Four things, in fixed order. First, today's economic calendar — you are looking for high-impact releases (red folder on ForexFactory, "High" on Investing.com) with their times in your local time zone. Note in your journal at what hour your main pairs may be shaken. Second, overnight moves — check the Asian session: did USD/JPY move 50 pips, did gold push by 20 dollars, did any pair break a key level. Third, one non-financial political headline — elections, geopolitics, surprising central bank statements. This is ten minutes, not thirty of fundamental analysis, so you read headlines and the first paragraph, not whole articles. Fourth, a quick glance at pre-market opens — S&P 500 futures, Nikkei, DAX — which give you the global sentiment context. Stick to one source per element (one calendar, one news aggregator such as Reuters, or a single economic-calendar workflow). Bouncing across ten portals is a recipe for chaos and decision paralysis. Sixty seconds per item, plus one minute to write the conclusions into the journal — and you have already spent 7 of 10 minutes well.

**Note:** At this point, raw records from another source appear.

-- ==== Sys2Proof/Certificates/Slice0/Obligations.lean ====
section
/-! DEFINITION. The statements for the provers. Each docstring names the rules of spec/ a statement formalises; where a rule is marked in the
spec as the spec's own decision (D<n> of 92_eei_decisions.md) or inference, or a clause is the model's choice (log <n>), it says so. -/

open Sys2Proof Sys2Proof.Machine

/-! ### Encoding and decode -/

/-- Every operation's key decodes to that operation, with every operand at every value (30_encoding.md R70, R74 to R76; the key is the
spec's own construction, D44). -/
def Obligations.DecodeInvertsEncode : Prop :=
  ∀ (P : Params) (misc : Byte) (i : Instr), paramsLegal P = true → i.wf P misc = true →
    decodeKey P misc (encodeKey P misc i) = .op i

/-- Whatever a key decodes to meets its rule's operand conditions: a pass access names an unclaimed port, a standard access a standard
index, an unknown access an unknown one, and no operation of an unset OPEN port or index comes out (R74, R75, R236). -/
def Obligations.DecodedOperationIsWellFormed : Prop :=
  ∀ (P : Params) (misc : Byte) (k : Key) (i : Instr), decodeKey P misc k = .op i → i.wf P misc = true

/-- Decoding drops no field: the key of the decoded operation has the kind and the port or offset of the key read, its data byte if it
is a write, and its idx byte if the port is a group data port (R70, R72). RESET carries no field (log 12). -/
def Obligations.EncodeRecoversTheKey : Prop :=
  ∀ (P : Params) (misc : Byte) (k : Key) (i : Instr), decodeKey P misc k = .op i → i ≠ .reset →
    keyKind (encodeKey P misc i) = keyKind k ∧
    keyAddr (encodeKey P misc i) = keyAddr k ∧
    (keyKind k = 1 ∨ keyKind k = 3 → keyData (encodeKey P misc i) = keyData k) ∧
    (keyKind k = 0 ∨ keyKind k = 1 →
      (keyPort k = P.pSeqData ∨ some (keyPort k) = P.pSeqAliasData ∨
        portClass P misc (keyPort k) = .crtcData ∨ portClass P misc (keyPort k) = .gcData) →
      keyIdx (encodeKey P misc i) = keyIdx k)

/-- The reserved keys are exactly those of R77 (the spec's decision D44): kind 101 to 111, a bit of 36:33 set, or a port access with
bit 32 set. -/
def Obligations.ReservedKeysExactly : Prop :=
  ∀ (P : Params) (misc : Byte) (k : Key),
    (∃ why, decodeKey P misc k = .reserved why) ↔
      5 ≤ k.toNat / 2 ^ 37 ∨ k.toNat / 2 ^ 33 % 16 ≠ 0 ∨ (k.toNat / 2 ^ 37 < 2 ∧ k.toNat / 2 ^ 32 % 2 = 1)

/-- The group decoders (R75) at the three data ports, with the dispatch of R94, R95, R99, R100, R103 and R104: `w` chooses the write
row (kind 001) or the read row (kind 000), `i` is the idx byte, `v` the data byte. -/
def Obligations.GroupIndexSelectsRegister : Prop :=
  ∀ (P : Params) (misc : Byte) (w : Bool) (i v : Byte), paramsLegal P = true →
    let kind : BitVec 3 := if w then 1 else 0
    let seq := decodeKey P misc (mkKey kind 0 (ioAddr P.pSeqData) i v)
    let crtc := decodeKey P misc (mkKey kind 0 (ioAddr (crtcDataPort P misc)) i v)
    let gc := decodeKey P misc (mkKey kind 0 (ioAddr P.pGcData) i v)
    (i ≤ P.seqStdMax → seq = .op (if w then .seqStdW i v else .seqStdR i)) ∧
    (i = P.seqUnlock → seq = .op (if w then .seqUnlockW v else .seqUnlockR)) ∧
    (i = P.seqPum1 → seq = .op (if w then .seqPum1W v else .seqPum1R)) ∧
    (i = P.seqMc2 → seq = .op (if w then .seqMc2W v else .seqMc2R)) ∧
    (i = P.seqMc1 → seq = .op (if w then .seqMc1W v else .seqMc1R)) ∧
    (i = P.seqPum2 → seq = .op (if w then .seqPum2W v else .seqPum2R)) ∧
    (unknownIndex P.seqStdMax (seqNamed P) i → seq = .op (if w then .seqUnkW i v else .seqUnkR i)) ∧
    (i ≤ P.crtcStdMax → crtc = .op (if w then .crStdW i v else .crStdR i)) ∧
    (i = P.crModtest → crtc = .op (if w then .crModtestW v else .crModtestR)) ∧
    (i = P.crSwprog → crtc = .op (if w then .crSwprogW v else .crSwprogR)) ∧
    (i = P.crLinap → crtc = .op (if w then .crLinapW v else .crLinapR)) ∧
    (i = P.crStarthi → crtc = .op (if w then .crStarthiW v else .crStarthiR)) ∧
    (i = P.crOffext → crtc = .op (if w then .crOffextW v else .crOffextR)) ∧
    (i = P.crPixdepth → crtc = .op (if w then .crPixdepthW v else .crPixdepthR)) ∧
    (i = P.crMmio → crtc = .op (if w then .crMmioW v else .crMmioR)) ∧
    (some i = P.crFinal → crtc = .op (if w then .crFinalW v else .crFinalR)) ∧
    (unknownIndex P.crtcStdMax (crtcNamed P) i → crtc = .op (if w then .crUnkW i v else .crUnkR i)) ∧
    (i ≤ P.gcStdMax → gc = .op (if w then .gcStdW i v else .gcStdR i)) ∧
    (i = P.gcExta → gc = .op (if w then .gcExtaW v else .gcExtaR)) ∧
    (i = P.gcExtb → gc = .op (if w then .gcExtbW v else .gcExtbR)) ∧
    (i = P.gcMisc → gc = .op (if w then .gcMiscW v else .gcMiscR)) ∧
    (unknownIndex P.gcStdMax (gcNamed P) i → gc = .op (if w then .gcUnkW i v else .gcUnkR i))

/-- The idx byte of a port access is the host's index register of the port's group at that moment, and 0 at every other port (R72). -/
def Obligations.IndexByteComesFromTheHost : Prop :=
  ∀ (P : Params) (h : HostSide) (r : BusRequest), paramsLegal P = true → r.kind = 0 ∨ r.kind = 1 →
    let p := requestPort r
    let idx := keyIdx (requestKey P h r)
    (p = P.pSeqData ∨ some p = P.pSeqAliasData → idx = h.seqIndex) ∧
    (p = crtcDataPort P h.misc → idx = h.crtcIndex) ∧
    (p = P.pGcData → idx = h.gcIndex) ∧
    (p ≠ P.pSeqData → some p ≠ P.pSeqAliasData → p ≠ crtcDataPort P h.misc → p ≠ P.pGcData → idx = 0)

/-- The misc-output byte reaches the decode of a key through the base-select bit alone (R78, R91; which bit it is, is the spec's
parameter, D35). -/
def Obligations.OnlyTheBaseBitMovesDecode : Prop :=
  ∀ (P : Params) (m m' : Byte) (k : Key), m.getLsbD P.miscIoasBit.val = m'.getLsbD P.miscIoasBit.val →
    decodeKey P m k = decodeKey P m' k

/-- Keys written out from R70 and R76 under the default parameters decode to the operations they stand for (the spec's vectors of
95_test_vectors.md section 2.1). -/
def Obligations.SampleKeysDecode : Prop :=
  decodeKey Params.default 0x01 0x2003C50E05 = .op (.seqMc1W 0x05) ∧
  decodeKey Params.default 0x01 0x0003C50400 = .op (.seqStdR 0x04) ∧
  decodeKey Params.default 0x01 0x0003C50500 = .op (.seqUnkR 0x05) ∧
  decodeKey Params.default 0x01 0x2003D53804 = .op (.crPixdepthW 0x04) ∧
  decodeKey Params.default 0x00 0x0003D53800 = .op (.passR 0x3D5) ∧
  decodeKey Params.default 0x00 0x0003B53800 = .op .crPixdepthR ∧
  decodeKey Params.default 0x01 0x2003CF0F05 = .op (.gcExtbW 0x05) ∧
  decodeKey Params.default 0x01 0x2003D90005 = .op (.bankrW 0x05) ∧
  decodeKey Params.default 0x01 0x2003C60030 = .op (.dacCmdW 0x30) ∧
  decodeKey Params.default 0x01 0x61234500AA = .op (.fbW 0x12345 0xAA) ∧
  decodeKey Params.default 0x01 0x8000000000 = .op .reset ∧
  decodeKey Params.default 0x01 0xA000000000 = .reserved .kind ∧
  decodeKey Params.default 0x01 0x0200000000 = .reserved .zeroBits ∧
  decodeKey Params.default 0x01 0x0103C50000 = .reserved .ioAddressBit
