-- ==== Sys2Proof/Tests/Slice0.lean ====
section
/-! SUPPORT. Named tests: keys written out bit by bit from 30_encoding.md R70 to R77, the smoke tests of WellFormed, single steps with the results of
95_test_vectors.md (row ids in the comments) or worked by hand from the rules, and for every statement with hypotheses a witness that meets them. -/

namespace Sys2Proof.Tests

open Sys2Proof Sys2Proof.Machine

/-! ### Fixtures -/

/-- The defaults, with the OPEN parameters set to values of the tests' own: alias ports 0x4000 and 0x4001, CR_FINAL 0x60, revision 0x25. -/
def tp : Params :=
  { Params.default with
    pSeqAliasIndex := some 0x4000, pSeqAliasData := some 0x4001, crFinal := some 0x60, revisionId := 0x25 }

/-- The reset state under those parameters. -/
def ts : State := { State.reset with params := tp, st := Chip.reset 0x25 }

/-- That state with chip state `c`. -/
def tc (c : Chip) : State := { ts with st := c }

/-- The chip state right after reset. -/
def c0 : Chip := Chip.reset 0x25

/-- What an outcome that is a next state shows. -/
def show1 {α : Type} (o : Outcome) (f : State → α) : Option α :=
  match o with
  | .next t => some (f t)
  | .fault _ => none
  | .refused _ => none

/-- Decode under the tests' parameters and the colour base. -/
def dec (k : Key) : Decoded := decodeKey tp 0x01 k

theorem test_tp_legal : paramsLegal tp = true := by decide

/-! ### WellFormed: an ill-formed term for each check -/

theorem test_wf_pass_refuses_a_claimed_port : (Instr.passR 0x3C5).wf tp 0x01 = false := by decide
theorem test_wf_pass_refuses_the_active_crtc_port :
    (Instr.passW 0x3D5 0x00).wf tp 0x01 = false ∧ (Instr.passW 0x3D5 0x00).wf tp 0x00 = true := by decide
theorem test_wf_seq_std_refuses_above_threshold : (Instr.seqStdR 0x05).wf tp 0x01 = false := by decide
theorem test_wf_seq_unk_refuses_a_named_index : (Instr.seqUnkW 0x0E 0x00).wf tp 0x01 = false := by decide
theorem test_wf_seq_unk_refuses_a_standard_index : (Instr.seqUnkR 0x04).wf tp 0x01 = false := by decide
theorem test_wf_crtc_std_refuses_above_threshold : (Instr.crStdW 0x19 0x00).wf tp 0x01 = false := by decide
theorem test_wf_crtc_unk_refuses_a_named_index : (Instr.crUnkR 0x60).wf tp 0x01 = false := by decide
theorem test_wf_gc_std_refuses_above_threshold : (Instr.gcStdR 0x09).wf tp 0x01 = false := by decide
theorem test_wf_gc_unk_refuses_a_named_index : (Instr.gcUnkW 0x2F 0x00).wf tp 0x01 = false := by decide
theorem test_wf_refuses_what_is_unset :
    Instr.crFinalR.wf Params.default 0x01 = false ∧ Instr.seqaIdxR.wf Params.default 0x01 = false ∧
    (Instr.seqaDataW 0x0E 0x00).wf Params.default 0x01 = false := by decide
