-- ==== Sys2Proof/Machine/Ops.lean ====
section
/-! DEFINITION. Machine/Ops.lean: the named operations over registers, memory, the allocator, the byte streams and
the run status. Instructions touch State through these alone (spec/00_scope.md R10). -/

namespace Sys2Proof.Machine

/-! ### Registers and program counter -/

/-- `x[i]` (R10, R13). No register is hardwired. -/
def State.reg (s : State) (i : Reg) : Word := s.regs[i]

/-- `x[i] <- v` (R10, R14). -/
def State.setReg (s : State) (i : Reg) (v : Word) : State := { s with regs := s.regs.set i v }

/-- `pc <- v` (R10). Load Program is the only handler that does this (R18). -/
def State.setPc (s : State) (v : Word) : State := { s with pc := v }

/-- The cycle's own increment, `pc <- pc + 1 (mod 2^32)` (R106, decision D10). -/
def State.advance (s : State) : State := { s with pc := s.pc + 1#32 }

/-! ### The segment-table indexer -/

/-- `seg(id)` (R23): the segment, or nothing for an unmapped id (R24). -/
def State.segment (s : State) (id : Word) : Option Segment := tableGet s.segs id.toNat

/-- An id is mapped exactly when the segment table holds a segment for it (R24). -/
def State.mapped (s : State) (id : Word) : Bool := (s.segment id).isSome

/-- `len(seg(id))` for a mapped id. -/
def State.segLength (s : State) (id : Word) : Option Nat := (s.segment id).map Segment.length

/-- The word at `(id, off)`, or nothing where no such location exists (R33, R36). -/
def State.wordAt (s : State) (id off : Word) : Option Word :=
  (s.segment id).bind fun g => g.read off.toNat

/-- `seg(id) <- some g`. -/
def State.setSegment (s : State) (id : Word) (g : Segment) : State :=
  { s with segs := tablePut s.segs id.toNat g }

/-- `seg(id) <- none`. -/
def State.dropSegment (s : State) (id : Word) : State :=
  { s with segs := tableErase s.segs id.toNat }

/-- `SegRead(id, off)` (R38): mapped is checked before in-bounds (R37). -/
def State.segRead (s : State) (id off : Word) : Except FaultCause Word :=
  match s.segment id with
  | none => .error (.segmentNotMapped id off)
  | some g =>
    if g.length ≤ off.toNat then .error (.offsetOutOfRange id off g.length)
    else .ok (g.word off.toNat)

/-- `SegWrite(id, off, v)` (R39). -/
def State.segWrite (s : State) (id off v : Word) : Except FaultCause State :=
  match s.segment id with
  | none => .error (.segmentNotMapped id off)
  | some g =>
    if g.length ≤ off.toNat then .error (.offsetOutOfRange id off g.length)
    else .ok (s.setSegment id (g.write off.toNat v))

/-- `Fetch(pc)` (R40). Segment 0 is always mapped (R27); in a state that no run reaches, where it is not, its
length counts as 0 (log 13). -/
def State.fetch (s : State) : Except FaultCause Word :=
  match s.wordAt 0#32 s.pc with
  | some w => .ok w
  | none => .error (.pcOutOfRange ((s.segLength 0#32).getD 0))

/-! ### The allocator -/

/-- The host's `alloc_fails` draw for the next Map (R7, decision D7; log 6). -/
def State.allocFails (s : State) : Bool := s.allocDraws.headD s.allocRest

/-- The draw is used. -/
def State.takeDraw (s : State) : State := { s with allocDraws := s.allocDraws.tail }

/-- No id is left to assign: the free stack is empty and the next fresh id would wrap to 0 (R42, decision D8). -/
def State.idsExhausted (s : State) : Bool := s.free.isEmpty && s.hw == 0xFFFFFFFF#32

/-- The id the next Map assigns: the top of the free stack, or else the next fresh one (R42, R94). -/
def State.nextId (s : State) : Word := s.free.headD (s.hw + 1#32)

/-- Take that id: pop the free stack, or raise the high-water mark (R42). -/
def State.takeId (s : State) : State :=
  match s.free with
  | _ :: rest => { s with free := rest }
  | [] => { s with hw := s.hw + 1#32 }

/-- `SegAlloc(n)` (R42): the new id, and the state with `n` zero words mapped at it. -/
def State.segAlloc (s : State) (n : Word) : Except FaultCause (Word × State) :=
  if s.idsExhausted then .error (.segmentIdExhausted n)
  else if s.allocFails then .error (.allocationFailure n)
  else .ok (s.nextId, s.takeDraw.takeId.setSegment s.nextId (Segment.zeros n.toNat))

/-- Push an id on the free-segment stack (R43). -/
def State.pushFree (s : State) (id : Word) : State := { s with free := id :: s.free }

/-- `SegFree(id)` (R43). -/
def State.segFree (s : State) (id : Word) : Except FaultCause State :=
  if id = 0#32 then .error .unmapSegmentZero
  else match s.segment id with
    | none => .error (.unmapNotMapped id)
    | some _ => .ok ((s.dropSegment id).pushFree id)

/-- `SegReplace0(id)` (R44), used only with `id != 0`. The copy shares nothing with its source: both are data. -/
def State.segReplace0 (s : State) (id : Word) : Except FaultCause State :=
  match s.segment id with
  | none => .error (.loadProgramNotMapped id)
  | some g => .ok (s.setSegment 0#32 g)

/-! ### The host byte streams -/

/-- `Out(b)` (R10, R97): one byte to the end of the output stream; it never waits and never fails. -/
def State.out (s : State) (b : Byte) : State := { s with output := s.output ++ [b] }

/-- The `input_offer` of R112: the event the host has ready now, if any (R98, R99; log 4). -/
def State.inputOffer (s : State) : Option InputEvent := s.input.headD s.inputRest

/-- `In()` takes exactly one event (R98). -/
def State.takeInput (s : State) (e : InputEvent) : State :=
  { s with input := s.input.tail, inputLog := s.inputLog ++ [e] }

/-- The outcome `Wait` of R112: the Input has not started, so even the fetch increment is undone and all of the
block's state is as before the step (R111, R135). The host's offer of nothing is past: the next attempt sees its next
offer (log 5). -/
def State.wait (s : State) : State := { s with pc := s.pc - 1#32, input := s.input.tail }

/-- What the host does between two steps to wake a waiting machine: it answers the pending `In()` with the event `e`,
in place of its next offer (R98, R104, R135; log 5). No step of the machine does this. -/
def State.answerInput (s : State) (e : InputEvent) : State := { s with input := some e :: s.input.tail }

/-! ### Halt and fatal faults -/

/-- `status <- Halted` (R91). -/
def State.halt (s : State) : State := { s with status := .halted }

/-- `raise F(detail)`, the one exception primitive (R10, R119): the status records the fault and nothing else
changes. There is no vector, no mode change, no saved register but the record (R125), and no return (R126). -/
def State.takeFault (s : State) (r : FaultRecord) : State := { s with status := .faulted r }

/-- The address of the word being executed. While a handler runs, `pc` holds it plus one (R108; log 2). -/
def State.fetchPc (s : State) : Word := s.pc - 1#32

/-- The fault of a handler or of the dispatcher. `pc` stays at `fault_pc + 1` (R120, decision D5). The word is the
one segment 0 holds at `fault_pc`: a faulting step has written nothing, so it is the word fetched (R111, R145;
log 2). -/
def State.raise (s : State) (c : FaultCause) : State :=
  s.takeFault { cause := c, faultPc := s.fetchPc, word := s.wordAt 0#32 s.fetchPc }

/-- The fault of a fetch: `pc` is not incremented and there is no word (R106, R120, R121). -/
def State.raiseAtFetch (s : State) (c : FaultCause) : State :=
  s.takeFault { cause := c, faultPc := s.pc, word := none }

/-- A handler commits all of its writes or raises its fault with none of them (R111). -/
def State.commit (s : State) : Except FaultCause State → Host.Outcome State Fault Refusal
  | .ok t => .next t
  | .error c => .next (s.raise c)

end Sys2Proof.Machine
end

What if I have children or a day job — can 60 minutes still fit?
Yes, but it requires shifting the circadian rhythm, not squeezing the routine into an already crowded day. The common solutions: first, wake up an hour earlier. If you normally rise at 07:00, you now go to bed at 22:00 and rise at 06:00. Sixty quiet minutes before the rest of the household wakes is a value in itself, and many trader-parents say it is the most valuable hour of the day. Second, compress to 40 minutes while keeping priorities: 5 minutes for water and light movement, 10 minutes for breakfast and coffee, 5 minutes for news (calendar and overnight moves only), 15 minutes for two or three main pair charts, and 5 minutes to write the plan. This is the floor; full session without a written plan usually loses more than a day skipped. Third, split the routine: 30 minutes in the morning (water, movement, breakfast, news) and 30 minutes in the evening (analysis and plan for tomorrow). Evening chart review has the advantage that the market is already closed and you see the day whole, not mid-flight. A trader with a day job most often does best with this hybrid: swing trading, evening analysis, short morning check. Remember that trader sleep stays untouched — seven to nine hours is the threshold below which the whole routine loses meaning, because a sleep-deprived brain does not benefit from a careful plan.